Pan-seared Salmon w Mediterranean Quinoa Salad. A simple pan-seared salmon recipe served with tricolor quinoa, chopped tomatoes, chopped onions, arugula, and a simple balsamic vinaigrette. I love me some quick and easy meals, especially when they're healthy and good for meal prep! This is the blend I have been looking for.
This quinoa salad is very easy to make plus the pan fried salmon. Mediterranean Quinoa Salad is protein packed with fresh and tasty Mediterranean flavors. Made with cucumbers, tomatoes, kalamata olives, red onion, extra virgin olive oil, fresh lemon and Feta cheese. You fix brewing scorch Pan-seared Salmon w Mediterranean Quinoa Salad testing 12 modus operandi moreover 3 as a consequence. Here you go do a bang-up job.

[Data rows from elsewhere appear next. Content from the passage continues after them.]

-- ==== Sys2Proof/Machine/Exchange.lean ====
section
/-! DEFINITION. The embedding all-to-all (R367). -/

namespace Sys2Proof.Machine

/-! ### Options and numbers (R277, R354) -/

def xSrc (r : Rec) : Nat := recU r 24 1
def xDst (r : Rec) : Nat := recU r 25 1
def xKind (r : Rec) : Nat := recU r 26 1
def xDims (r : Rec) : Nat := recU r 27 1 % 8
def xSlot (r : Rec) : Nat := recU r 28 1
/-- Owner number of an E-tile slot (R277). -/
def ownerNo (m p s : Nat) : Nat := 16 * m + 4 * p + s

/-- Modules whose coordinates equal this module's outside the dimensions of a mask, in ascending number. -/
def subspace (d : Dev) (dims : Nat) : List Nat :=
  sortNat (((membersOf d).map fun r => recU r 0 1).filter fun m => [0, 1, 2].all fun k => bitN dims k || coord d m k = coord d (modNumber d) k)

/-- The EXCHANGE stage of a route, an XKIND and an E-tile of this module. -/
def xStage (d : Dev) (route kind p s : Nat) : Option Rec :=
  ((stagesOf d route).find? fun q => q.1 = p ∧ stKind q.2 = 8 ∧ mMode q.2 = 2 ∧ xKind q.2 = kind ∧ xSlot q.2 = s).map (·.2)

def Exch.key (e : Exch) : LetterId × Nat := (e.letter, e.stage)
def findExch (d : Dev) (k : LetterId × Nat) : Option Exch := d.exchs.find? fun e => e.key = k
def Dev.setExch (d : Dev) (e : Exch) : Dev := { d with exchs := d.exchs.map fun x => if x.key = e.key then e else x }
def Exch.own (d : Dev) (e : Exch) : Nat := ownerNo (modNumber d) e.part e.xslot

/-- A run of an E-tile's exchange on this module. -/
def exchOf (d : Dev) (ctx route kind run p s : Nat) : Option Exch :=
  d.exchs.find? fun e => e.ctx = ctx ∧ e.route = route ∧ e.kind = kind ∧ e.run = run ∧ e.part = p ∧ e.xslot = s

/-! ### Segments (R279) -/

/-- Bytes of a unit of OFFSET. -/
def xUnit (kind : Nat) : Nat := if kind = 0 then 16 else 64

/-- Where segment n of a list lies and how long it is. The length of a record segment runs to the next segment. -/
def segBytes (kind : Nat) (dir : List (Nat × Nat)) (room n : Nat) : Nat × Nat :=
  let (o, c) := dir.getD n (0, 0)
  if c = 0 then (0, 0)
  else if kind = 0 then (16 * o, 16 * c)
  else
    let next := (dir.drop (n + 1)).findSome? fun e => if e.2 ≠ 0 then some e.1 else none
    let fin := match next with
      | some v => v
      | none => let v := (dir.getD (n + 1) (0, 0)).1; if o < v then v else room / 64
    (64 * o, 64 * (fin - o))

def exchRec (d : Dev) (e : Exch) : Rec := ((findStage d e.route e.stage).map (·.2)).getD []
def exchWho (e : Exch) : Who := ⟨some e.part, 18, 8, 0, e.ctx, e.gen, some e.letter, e.stage, e.route⟩
def exchWord (d : Dev) (e : Exch) (i : Nat) : Nat := ((findLetter d e.letter).map fun x => x.word i).getD 0

/-- The directory of a run's outbound list, and the room for its data. -/
def outDir (d : Dev) (e : Exch) : Act (List (Nat × Nat) × Nat) := do
  let id := wordObj (exchWord d e (xSrc (exchRec d e)))
  let o ← getObj id
  let h ← objLoad (exchWho e) id 0 dataBase
  pure ((List.range 4096).map fun n => (field h (0x40 + 8 * n) 4, field h (0x44 + 8 * n) 4), o.size - dataBase)

/-- Side area of a data frame (R367). -/
def xSide (e : Exch) (src dst bytes off : Nat) : List Byte :=
  let b := natLe 2 e.route ++ natLe 1 e.kind ++ natLe 1 0 ++ natLe 2 src ++ natLe 2 dst ++ natLe 4 e.run ++ natLe 4 bytes ++ natLe 8 off ++
    natLe 1 e.ctx ++ natLe 1 0 ++ natLe 2 e.gen
  slice b 0 512

/-- Cut a segment into pieces of up to 4,096 bytes. -/
def xPieces (n : Nat) : List (Nat × Nat) := (List.range (ceilDiv n 4096)).map fun k => (4096 * k, min 4096 (n - 4096 * k))

/-- Hold a piece for an owner of this module until its segment is placed. -/
def Dev.xDeposit (d : Dev) (ctx route kind run p s src off : Nat) (bs : List Byte) : Dev :=
  match exchOf d ctx route kind run p s with
  | some e => d.setExch { e with pend := e.pend ++ [(src, off, bs)] }
  | none => d

/-- Send a run's data to one owner (R367 step 3). -/
def xSendTo (e : Exch) (o : Nat) : Act Unit := do
  let d ← devGet
  let (dir, room) ← outDir d e
  let (at_, n) := segBytes e.kind dir room o
  let id := wordObj (exchWord d e (xSrc (exchRec d e)))
  let src := e.own d
  forA (xPieces n) fun pc => do
    let bs ← objLoad (exchWho e) id (dataBase + at_ + pc.1) pc.2
    devMod fun d =>
      if o / 16 = modNumber d then d.xDeposit e.ctx e.route e.kind e.run (o / 4 % 4) (o % 4) src pc.1 bs
      else d.route ⟨3, 3, 0, modNumber d, o / 16, e.ctx % 64 + e.gen % 4096 * 2 ^ 6, pc.1 / 4096,
        slice bs 0 4096 ++ xSide e src o pc.2 pc.1⟩
  devMod fun d => match findExch d e.key with
    | some e => (d.setExch { e with sent := o :: e.sent }).wrap (.redProgress e.part) 1
    | none => d

/-- Sources of an exchange: every E-tile of the subspace. -/
def sources (d : Dev) (e : Exch) : List Nat :=
  (subspace d (xDims (exchRec d e))).flatMap fun m => (List.range 16).map fun i => 16 * m + i

/-- Place the segments in ascending source order: TOTAL and the directory (R367 step 2). -/
def xPlace (e : Exch) : Act Unit := do
  let d ← devGet
  let r := exchRec d e
  let id := wordObj (exchWord d e (xDst r))
  let segs := (List.range 4096).map fun n => mapGet e.counts n (0, 0)
  let o ← getObj id
  if o.size < dataBase + (segs.map (·.2)).sum then stop (.fail 1 (8 * xDst r)) else do
  let dir := (segs.foldl (fun (a : Nat × List Byte) s =>
    (a.1 + s.2, a.2 ++ natLe 4 (a.1 / xUnit e.kind) ++ natLe 4 s.1)) (0, [])).2
  objStore (exchWho e) id 0 (natLe 4 ((segs.map (·.1)).sum) ++ List.replicate 60 0#8 ++ dir)
  devMod fun d => d.setExch { e with placed := true }

/-- Write the pieces that wait. One that comes from another partition of this module travels through the sorting office of the
address at which it is written (R20, R367); a piece that comes twice rewrites the same bytes (R351). -/
def xFlush (e : Exch) : Act Unit := do
  let d ← devGet
  let id := wordObj (exchWord d e (xDst (exchRec d e)))
  let o ← getObj id
  forA e.pend fun pc => do
    let base := ((List.range pc.1).map fun n => (mapGet e.counts n (0, 0)).2).sum
    if pc.1 / 16 = modNumber d then act2 fun d => crossing d (pc.1 / 4 % 4) e.part (o.base + dataBase + base + pc.2.1) pc.2.2.length true
    else pure ()
    objStore (exchWho e) id (dataBase + base + pc.2.1) pc.2.2
  devMod fun d => d.setExch
    { e with pend := [], got := (e.got ++ e.pend.map fun pc => (pc.1, pc.2.1, pc.2.2.length)).eraseDups }

/-- A frame of the run's data is still unacknowledged on a port. -/
def xUnacked (d : Dev) (e : Exch) : Bool :=
  let mine := fun (f : Frame) => f.kind = 3 && f.vc = 3 && f.src = modNumber d && slice f.body 4096 12 = (xSide e (e.own d) (field f.body 4102 2) 0 0).take 12
  d.ports.any fun p => p.2.queue.any mine || p.2.replay.any fun t => mine t.2.2

/-- An owner of this module has written all that it was sent by a run. -/
def ownWritten (d : Dev) (e : Exch) (o : Nat) : Bool :=
  match exchOf d e.ctx e.route e.kind e.run (o / 4 % 4) (o % 4) with
  | some t => t.pend.all fun pc => pc.1 ≠ e.own d
  | none => true

/-- Every non-empty segment has been sent and acknowledged as written, and the inbound list is complete (R367 step 4). An owner of
this module has written its segment; for another module's the spec names no end-to-end acknowledgement of an exchange frame, and
the link's stands for it (DESIGN CHOICE, log entry 55). -/
def xComplete (d : Dev) (e : Exch) (dir : List (Nat × Nat)) : Bool :=
  e.placed && e.pend = [] && (dir.zipIdx.all fun s => s.1.2 = 0 || e.sent.contains s.2) && !xUnacked d e &&
  (dir.zipIdx.all fun s => s.1.2 = 0 || s.2 / 16 ≠ modNumber d || ownWritten d e s.2) &&
  e.counts.all fun c => ((e.got.filter fun g => g.1 = c.1).map (·.2.2)).sum = c.2.2

/-- The token of TOKEN_OUT has room (R77). -/
def xRoom (d : Dev) (e : Exch) : Bool := !mFlag (exchRec d e) 0 || tokenRoom d e.letter e.part (stOutA (exchRec d e))

/-- The stage completes: its token, and the engine is done with it. -/
def Dev.xDone (d : Dev) (e : Exch) : Dev :=
  match findLetter d e.letter, findStage d e.route e.stage with
  | some x, some (p, r) =>
    let d := { d with exchs := d.exchs.filter fun y => y.key ≠ e.key }
    let d := if mFlag r 0 then d.emit x.id p (stOutA r) (.token 0) else d
    (d.stageDone x e.stage).redState e.part
  | _, _ => d

/-- Do what a run can do now: send to owners that are ready, place, write, complete. -/
def xRun (k : LetterId × Nat) : Act Unit := do
  let d ← devGet
  match findExch d k with
  | none => pure ()
  | some e => do
    let (dir, _) ← outDir d e
    forA (e.ready.filter fun o => !e.sent.contains o && (dir.getD o (0, 0)).2 ≠ 0) (xSendTo e)
    let d ← devGet
    match findExch d k with
    | none => pure ()
    | some e => do
      if !e.placed ∧ (sources d e).all (fun s => (mapGet? e.counts s).isSome) then xPlace e else pure ()
      let d ← devGet
      match findExch d k with
      | none => pure ()
      | some e => do
        if e.placed ∧ e.pend ≠ [] then xFlush e else pure ()
        devMod fun d => match findExch d k with
          | some e => if xComplete d e dir && xRoom d e then d.xDone e else d
          | none => d

def Dev.xPump (d : Dev) : Dev :=
  let go := fun (d : Dev) => d.each (d.exchs.map (·.key)) fun d k => match findExch d k with
    | some e => if engineOut d e.part 18 0 then d else d.runAct (exchWho e) e.letter (xRun k) (fun d => d.redState e.part) id
    | none => d
  go (go d)

/-! ### Messages (R367) -/

/-- No stage of the route and kind takes the counts: the module has none, or a count is for an owner without one. -/
def xRefuses (d : Dev) (route kind : Nat) (counts : List (Nat × Nat)) : Bool :=
  ((List.range 16).all fun i => (xStage d route kind (i / 4) (i % 4)).isNone) ||
  counts.zipIdx.any fun c => c.1.1 ≠ 0 && (xStage d route kind (c.2 / 4 % 4) (c.2 % 4)).isNone

/-- A count postcard was refused: its source's letter completes with ADDRESS_FAULT (R367). -/
def Dev.xRefused (d : Dev) (ctx route kind run source : Nat) : Dev :=
  match exchOf d ctx route kind run (source / 4 % 4) (source % 4) with
  | some e => d.finish e.letter 0x10 e.stage
  | none => d

/-- The counts of one source for this module's sixteen owners. -/
def Dev.xCounts (d : Dev) (ctx route kind run source : Nat) (counts : List (Nat × Nat)) : Dev :=
  d.each counts.zipIdx fun d c =>
    let p := c.2 / 4 % 4
    let s := c.2 % 4
    match exchOf d ctx route kind run p s with
    | some e => d.setExch { e with counts := mapSet e.counts source c.1 }
    | none => { d with xcounts := d.xcounts ++ [⟨ctx, route, kind, run, ownerNo 0 p s, source, c.1.1, c.1.2⟩] }

/-- READY of an owner for a source of this module. -/
def Dev.xReadyFor (d : Dev) (ctx route kind run owner source : Nat) : Dev :=
  match exchOf d ctx route kind run (source / 4 % 4) (source % 4) with
  | some e => d.setExch { e with ready := owner :: e.ready }
  | none => { d with xready := d.xready ++ [⟨ctx, route, kind, run, source % 16, owner, 0, 0⟩] }

/-- An EXCHANGE stage starts: counts to every module of the subspace, READY to every source (R367). -/
def xStart (x : Letter) (p : Nat) (r : Rec) : Act Unit := do
  let d ← devGet
  if mFlag r 1 then
    match takeToken d x.id p (stInB r) with
    | none => stop (.wait 1)
    | some (_, d') => devMod fun _ => d'
  else pure ()
  let ws ← objWord x (xSrc r)
  let wd ← objWord x (xDst r)
  let _ ← getObj (wordObj wd)
  let o ← getObj (wordObj ws)
  let run := mapGet d.xruns (x.ctx, x.route, stIndex r) 0
  let e0 : Exch := ⟨x.id, stIndex r, p, xSlot r, xKind r, x.route, x.ctx, x.gen, run, [], false, [], [], [], []⟩
  if o.size < dataBase then stop (.fail 1 (8 * xSrc r)) else do
  let (dir, room) ← outDir d e0
  let mods := subspace d (xDims r)
  if dir.zipIdx.any fun s => s.1.2 ≠ 0 ∧ !mods.contains (s.2 / 16) then stop (.fail 1 (8 * xSrc r)) else do
  let me := e0.own d
  let countsFor := fun (m : Nat) => (List.range 16).map fun i => ((dir.getD (16 * m + i) (0, 0)).2, (segBytes e0.kind dir room (16 * m + i)).2)
  if (countsFor (modNumber d)).zipIdx.any fun c => c.1.1 ≠ 0 ∧ (xStage d x.route e0.kind (c.2 / 4 % 4) (c.2 % 4)).isNone then
    stop (.fail 0x10 (stIndex r))
  else
  devMod fun d =>
    let d := { d with xruns := mapSet d.xruns (x.ctx, x.route, stIndex r) (run + 1) }
    let mineC := fun (n : XNote) => n.ctx = x.ctx && n.route = x.route && n.kind = e0.kind && n.run = run && n.dst = me % 16
    let e := { e0 with counts := (d.xcounts.filter mineC).map fun n => (n.src, n.items, n.bytes),
                       ready := (d.xready.filter mineC).map (·.src) }
    let d := { d with exchs := d.exchs ++ [e], xcounts := d.xcounts.filter fun n => !mineC n, xready := d.xready.filter fun n => !mineC n }
    let d := d.setRun x.id (stIndex r) fun q => { q with parked := true }
    let d := d.each mods fun d m =>
      if m = modNumber d then d.xCounts x.ctx x.route e0.kind run me (countsFor m)
      else d.postcard m (.exchangeCounts x.ctx x.route e0.kind run me (countsFor m))
    let d := d.each mods fun d m => d.each (List.range 16) fun d i =>
      if m = modNumber d then d.xReadyFor x.ctx x.route e0.kind run me (16 * m + i)
      else d.postcard m (.ready x.ctx x.route e0.kind run me (16 * m + i))
    d.redState p

/-! ### Commands -/

/-- An EXCHANGE stage starts, or goes on with what has arrived (R367). -/
def execExchange (l : LetterId) (stage : Nat) (s : State) : Host.Outcome State Fault Refusal :=
  .next (s.onDev fun d => match stageAt d l stage [8] with
    | none => d
    | some (x, p, r) =>
      if mMode r ≠ 2 then d
      else if (findExch d (l, stage)).isSome then d.xPump
      else
        let go := fun (d : Dev) => (d.stageAct x p r (xStart x p r) id).xPump
        if (runOf d l stage).isSome then (if engineOut d p 18 0 then d else go d)
        else if canStart d x p r then go (d.startStage x p r 1)
        else d.waitStage x r)

/-- A count postcard arrives (R367 step 1). One without a matching stage is refused: it goes back to its source, which
knows it by its own owner number. -/
def execCountPostcardReceive (ctx route xkind run source : Nat) (counts : List (Nat × Nat)) (s : State) :
    Host.Outcome State Fault Refusal :=
  .next (s.onDev fun d =>
    if source / 16 = modNumber d then d.xRefused ctx route xkind run source
    else if xRefuses d route xkind (counts.take 16) then d.postcard (source / 16) (.exchangeCounts ctx route xkind run source counts)
    else (d.xCounts ctx route xkind run source (counts.take 16)).xPump)

/-- READY arrives (R367 step 2). -/
def execReadyReceive (ctx route xkind run owner source : Nat) (s : State) : Host.Outcome State Fault Refusal :=
  .next (s.onDev fun d => if source / 16 ≠ modNumber d then d else (d.xReadyFor ctx route xkind run owner source).xPump)

/-- A data frame arrives: its 4,096 bytes and side area; a frame of another generation is a dead letter at the courier's edge (R367,
R368, R401). -/
def execExchangeFrameReceive (body : List Byte) (s : State) : Host.Outcome State Fault Refusal :=
  .next (s.onDev fun d =>
    let side := fun (off len : Nat) => field body (4096 + off) len
    let dst := side 6 2
    let ctx := side 0x18 1 % 64
    if body.length ≠ 4608 ∨ dst / 16 ≠ modNumber d then d
    else if (d.ctx ctx).gen ≠ side 0x1A 2 then d.courierDead (dst / 4 % 4) ctx (side 0x1A 2) else
    let d := d.wrap (.redProgress (dst / 4 % 4)) 1
    (d.xDeposit ctx (side 0 2) (side 2 1) (side 8 4) (dst / 4 % 4) (dst % 4) (side 4 2) (side 0x10 8)
      (slice body 0 (min 4096 (side 0xC 4)))).xPump)

end Sys2Proof.Machine
end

instructions of Pan-seared Salmon w Mediterranean Quinoa Salad
- Prepare 1/2 Cup of Quinoa.
- It's 1/4 Cup of Extra Virgin Olive Oil.
- Prepare 1/2 Tbs of Balsamic Vinegar.
- It's 1/2 Tbs of Chopped Garlic.
- You need 1/2 Tsp of Dried Basil.
- It's 1/2 Tsp of Dried Thyme.
- It's 1/4 Cup of Cherry Tomatoes.
- It's 1 Tsp of Mustard.
- Prepare of Salmon Fillet.
- It's of Salt & Pepper.
- You need of Preferred Yoghurt.
- It's 1 Tbs of Lemon Juice.
Mediterranean spiced salmon and vegetable quinoa recipe is a healthy protein packed meal! Earthy spices roasted lemons and fresh vegetables in each bite. When the salmon appears to be two-thirds cooked on the side, gently flip the salmon over. Tilt the skillet, to help the salmon cook.
Pan-seared Salmon w Mediterranean Quinoa Salad in succession
- Cook the quinoa according to package directions with 1/2 teaspoon salt added to the water. You may choose to replace water with chicken stock for a stronger flavour. Cool completely..
- Mix EVOO, vinegar, dried herbs, cherry tomatoes, mustard, garlic in a large mixing bowl. Toss in the quinoa once completely cooled. Give it a good mix, add salt, pepper and a sprinkle of paprika if you prefer. You may choose to refrigerate the quinoa salad or serve it right away..
- Season salmon fillet with salt and pepper, pan-sear it until evenly cooked on both sides and serve together with the quinoa salad. Add a dollop of your favourite yoghurt on the fillet, garnish with fresh herbs and a slice of lemon. Voila!.
Once the salmon is cooked to your liking, remove from the skillet. Place some of the bulgur and quinoa salad in a plate and the salmon, skin-side up on top. Serve with a couple slices of lemon. Oh, it's a bowl'd move, all right. Loads of healthy foods, all combined in one compact, delicious dish.